Earlier this year Fairfax Media reported annual school fees at elite private schools would reach $30,000 on average by 2016, according to analysis by a Melbourne University economist.

Ms Gibson said she was surprised by the compulsory fees charged in the public sector. “By the time we’ve bought shoes, uniforms, books, a tablet or iPad, and then added on camp, sporting and music programs, it’s $2500 in the first couple of months.”

She said her other daughter Scarlett, 5, and son Ronan, 3, would also go to state schools.

Fitzroy mother Jennifer Butler is moving her two sons, who both have learning difficulties, to Xavier College this year because she felt there was not enough support at the local state schools.

“We didn’t feel that there ?were great opportunities in our feeder public schools,” she said. “At one of the schools we felt that the facilities there, and what would be available to them, wasn’t very good.
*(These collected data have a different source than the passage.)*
-- ==== Sys2Proof/Laws/Step.lean ====
section
/-! SUPPORT. What a step, the core's turn and a host access can do: one case analysis each, cited in place of unfolding. -/

namespace Sys2Proof.Machine

/-- A core turn of a latched command is the core's step. -/
theorem step_of_coreTurn {s t : State} (h : s.coreTurn t) : step s = coreStep t := by
  obtain ⟨hb, ⟨ht, rfl⟩ | ⟨rest, ht, rfl⟩⟩ := h <;>
    simp [step, State.nextMove, ht, State.coreMove, hb]

/-- A host turn is the host's access. -/
theorem step_of_hostTurn {s t : State} {a : Access} (h : s.hostTurn a t) : step s = hostAccess a t := by
  obtain ⟨rest, ht, rfl⟩ := h
  simp [step, State.nextMove, ht]

/-- What a step can be: the core's, the host's, or a rest of an Idle block. -/
theorem step_cases (s : State) :
    (∃ t, s.coreTurn t ∧ step s = coreStep t) ∨ (∃ a t, s.hostTurn a t ∧ step s = hostAccess a t) ∨
    (s.phase = .idle ∧ ∃ rest, step s = .next { s with turns := rest }) := by
  match hs : s.turns, hp : s.phase with
  | [], .busy => exact .inl ⟨s, ⟨hp, .inl ⟨hs, rfl⟩⟩, by simp [step, State.nextMove, hs, State.coreMove, hp]⟩
  | [], .idle =>
    refine .inr (.inr ⟨rfl, [], ?_⟩)
    simp only [step, State.nextMove, hs, State.coreMove, hp]
    rw [← hs, ← hp]
  | .core :: rest, .busy =>
    exact .inl ⟨_, ⟨hp, .inr ⟨rest, hs, rfl⟩⟩, by simp [step, State.nextMove, hs, State.coreMove, hp]⟩
  | .core :: rest, .idle =>
    refine .inr (.inr ⟨rfl, rest, ?_⟩)
    simp only [step, State.nextMove, hs, State.coreMove, hp]
  | .host a :: rest, _ => exact .inr (.inl ⟨a, _, ⟨rest, hs, rfl⟩, by simp [step, State.nextMove, hs]⟩)

/-- One more step of a run. -/
theorem run_of_next {M : Host.Core} {s u : M.State} (n : Nat) (h : M.step s = .next u) :
    M.run (n + 1) s = M.run n u := by
  rw [Host.Core.run, h]

/-- A run stops at a fault or a refusal. -/
theorem run_of_fault {M : Host.Core} {s : M.State} {f : M.Fault} (n : Nat) (h : M.step s = .fault f) :
    M.run (n + 1) s = .fault f := by
  rw [Host.Core.run, h]

theorem run_of_refused {M : Host.Core} {s : M.State} {f : M.Refusal} (n : Nat) (h : M.step s = .refused f) :
    M.run (n + 1) s = .refused f := by
  rw [Host.Core.run, h]

/-- The core's step for a word that encodes no command. -/
theorem coreStep_of_illegal {s : State} {e : IllegalWord} (h : decode s.latched = .error e) :
    coreStep s = illegalCommand s := by
  simp [coreStep, State.fetch, h]

/-- The core's step for a word that encodes a command. -/
theorem coreStep_of_decode {s : State} {i : Instr} (h : decode s.latched = .ok i) : coreStep s = exec i s := by
  simp [coreStep, State.fetch, h]

/-- What an illegal word can do. -/
theorem illegalCommand_cases (s : State) :
    (s.status.fault = true ∧ illegalCommand s = .next (s.raise .invalidTableConfiguration)) ∨
    (s.status.fault = false ∧ illegalCommand s = .next (s.raise .illegalCommand)) := by
  unfold illegalCommand
  cases h : s.status.fault <;> simp [State.fail]

/-- An access the block serves. -/
theorem wellFormed_iff (a : Access) : a.wellFormed = true ↔ ¬(a.width ≠ 32 ∨ a.addr.extractLsb' 0 2 ≠ 0) := by
  have : a.addr.extractLsb' 0 2 = 0 ↔ a.addr.toNat % 4 = 0 := by
    rw [← BitVec.toNat_inj]; simp
  simp only [ne_eq, this]
  simp [Access.wellFormed]

/-- An access that is not 32 bits wide or not aligned. -/
theorem hostAccess_busError {a : Access} (s : State) (h : a.wellFormed = false) :
    hostAccess a s = .next { s with response := some .busError } := by
  have : a.width ≠ 32 ∨ a.addr.extractLsb' 0 2 ≠ 0 := by
    by_contra hn
    rw [(wellFormed_iff a).2 hn] at h; cases h
  unfold hostAccess
  rw [if_pos this]

/-- An aligned read. -/
theorem hostAccess_readAt {a : BitVec 14} (s : State) (h : a.toNat % 4 = 0) :
    hostAccess (readAt a) s =
      match hostRead (locate s.config.msgCap a.toNat) s with
      | .error f => .fault f
      | .ok (v, s') => .next { s' with response := some (.data v) } := by
  unfold hostAccess
  rw [if_neg ((wellFormed_iff _).1 (by simp [Access.wellFormed, readAt, h]))]
  rfl

/-- An aligned write. -/
theorem hostAccess_writeAt {a : BitVec 14} (v : Word) (s : State) (h : a.toNat % 4 = 0) :
    hostAccess (writeAt a v) s =
      .next { hostWrite (locate s.config.msgCap a.toNat) v s with response := some .written } := by
  unfold hostAccess
  rw [if_neg ((wellFormed_iff _).1 (by simp [Access.wellFormed, writeAt, h]))]
  rfl

/-- An aligned read of a location. -/
theorem hostAccess_read_of {a : BitVec 14} {s u : State} {l : Loc} {v : Word} (h : a.toNat % 4 = 0)
    (hl : locate s.config.msgCap a.toNat = l) (hr : hostRead l s = .ok (v, u)) :
    hostAccess (readAt a) s = .next { u with response := some (.data v) } := by
  rw [hostAccess_readAt s h, hl, hr]

/-- An aligned write of a location. -/
theorem hostAccess_write_of {a : BitVec 14} {s : State} {l : Loc} (v : Word) (h : a.toNat % 4 = 0)
    (hl : locate s.config.msgCap a.toNat = l) :
    hostAccess (writeAt a v) s = .next { hostWrite l v s with response := some .written } := by
  rw [hostAccess_writeAt v s h, hl]

/-- A write while Idle to a location other than CTRL and STATUS. -/
theorem hostWrite_idle {l : Loc} {s : State} (v : Word) (hp : s.phase = .idle) (h1 : l ≠ .ctrl) (h2 : l ≠ .status) :
    hostWrite l v s = writeIdle l v s := by
  simp [hostWrite, h1, h2, hp]

/-- A write while BUSY to a location other than CTRL and STATUS. -/
theorem hostWrite_busy {l : Loc} {s : State} (v : Word) (hp : s.phase = .busy) (h1 : l ≠ .ctrl) (h2 : l ≠ .status) :
    hostWrite l v s = { s with status := s.status.dropped } := by
  simp [hostWrite, h1, h2, hp]

/-- What a host access that answers a next state has done. -/
theorem hostAccess_next {a : Access} {s t : State} (h : hostAccess a s = .next t) :
    t = { s with response := some .busError } ∨
    (a.wellFormed = true ∧ a.kind = .read ∧ ∃ v u, hostRead (locate s.config.msgCap a.addr.toNat) s = .ok (v, u) ∧
      t = { u with response := some (.data v) }) ∨
    (a.wellFormed = true ∧ ∃ v, a.kind = .write v ∧
      t = { hostWrite (locate s.config.msgCap a.addr.toNat) v s with response := some .written }) := by
  unfold hostAccess at h
  split at h
  · cases h; exact .inl rfl
  · rename_i hw
    have hw := (wellFormed_iff a).2 hw
    split at h
    · rename_i hk
      split at h
      · cases h
      · rename_i v u hr; cases h; exact .inr (.inl ⟨hw, hk, v, u, hr, rfl⟩)
    · rename_i v hk; cases h; exact .inr (.inr ⟨hw, v, hk, rfl⟩)

/-- What a host read leaves: nothing but a noted read or a draw. -/
theorem hostRead_ok {l : Loc} {s u : State} {v : Word} (h : hostRead l s = .ok (v, u)) :
    s.noted u ∨ u = { s with draws := s.draws + 1 } := by
  have hw : ∀ (r : Except Fault Word), r.map (fun v => (v, s)) = .ok (v, u) → u = s := by
    intro r hr
    cases r with
    | error f => cases hr
    | ok x => cases hr; rfl
  cases l <;> simp only [hostRead] at h
  case din => cases h; exact .inl (s.noted_noteRead _)
  case din2 => cases h; exact .inl (s.noted_noteRead _)
  case keyToy => cases h; exact .inl (s.noted_noteRead _)
  case ivToy => cases h; exact .inl (s.noted_noteRead _)
  case keyExt j => cases h; exact .inl (s.noted_noteRead _)
  case ivExt j => cases h; exact .inl (s.noted_noteRead _)
  case dout => split at h <;> cases h <;> [exact .inr rfl; exact .inl (s.noted_noteRead _)]
  case subkeys => split at h <;> cases h <;> [exact .inr rfl; exact .inl s.noted_refl]
  case lenOut => split at h <;> cases h <;> [exact .inr rfl; exact .inl s.noted_refl]
  case inBuf i => rw [hw _ h]; exact .inl s.noted_refl
  case outBuf i =>
    split at h
    · cases h; exact .inr rfl
    · rw [hw _ h]; exact .inl s.noted_refl
  all_goals cases h; exact .inl s.noted_refl

/-! ## The address map -/

/-- The registers lie below 0x1000. -/
theorem registerMap_lookup_none {a : Nat} (h : 0x60 ≤ a) : registerMap.lookup a = none := by
  have : ∀ p ∈ registerMap, p.1 < 0x60 := by decide
  rw [List.lookup_eq_none_iff]
  intro p hp
  have := this p hp
  simp; omega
The other has a more personalised learning approach, which we didn’t think would suit our children.”

Will, 12, and Henry, 10, were at a Catholic primary school, but Ms Butler was worried they could fall between the cracks at a high school in the public system.

“We really wanted to be able to access some additional help that wasn’t automatically available to us in the public system,” she said. “In the private system, if you’re not happy, you can deal directly with the school principal. It’s more of a corporate environment that you’re paying for.”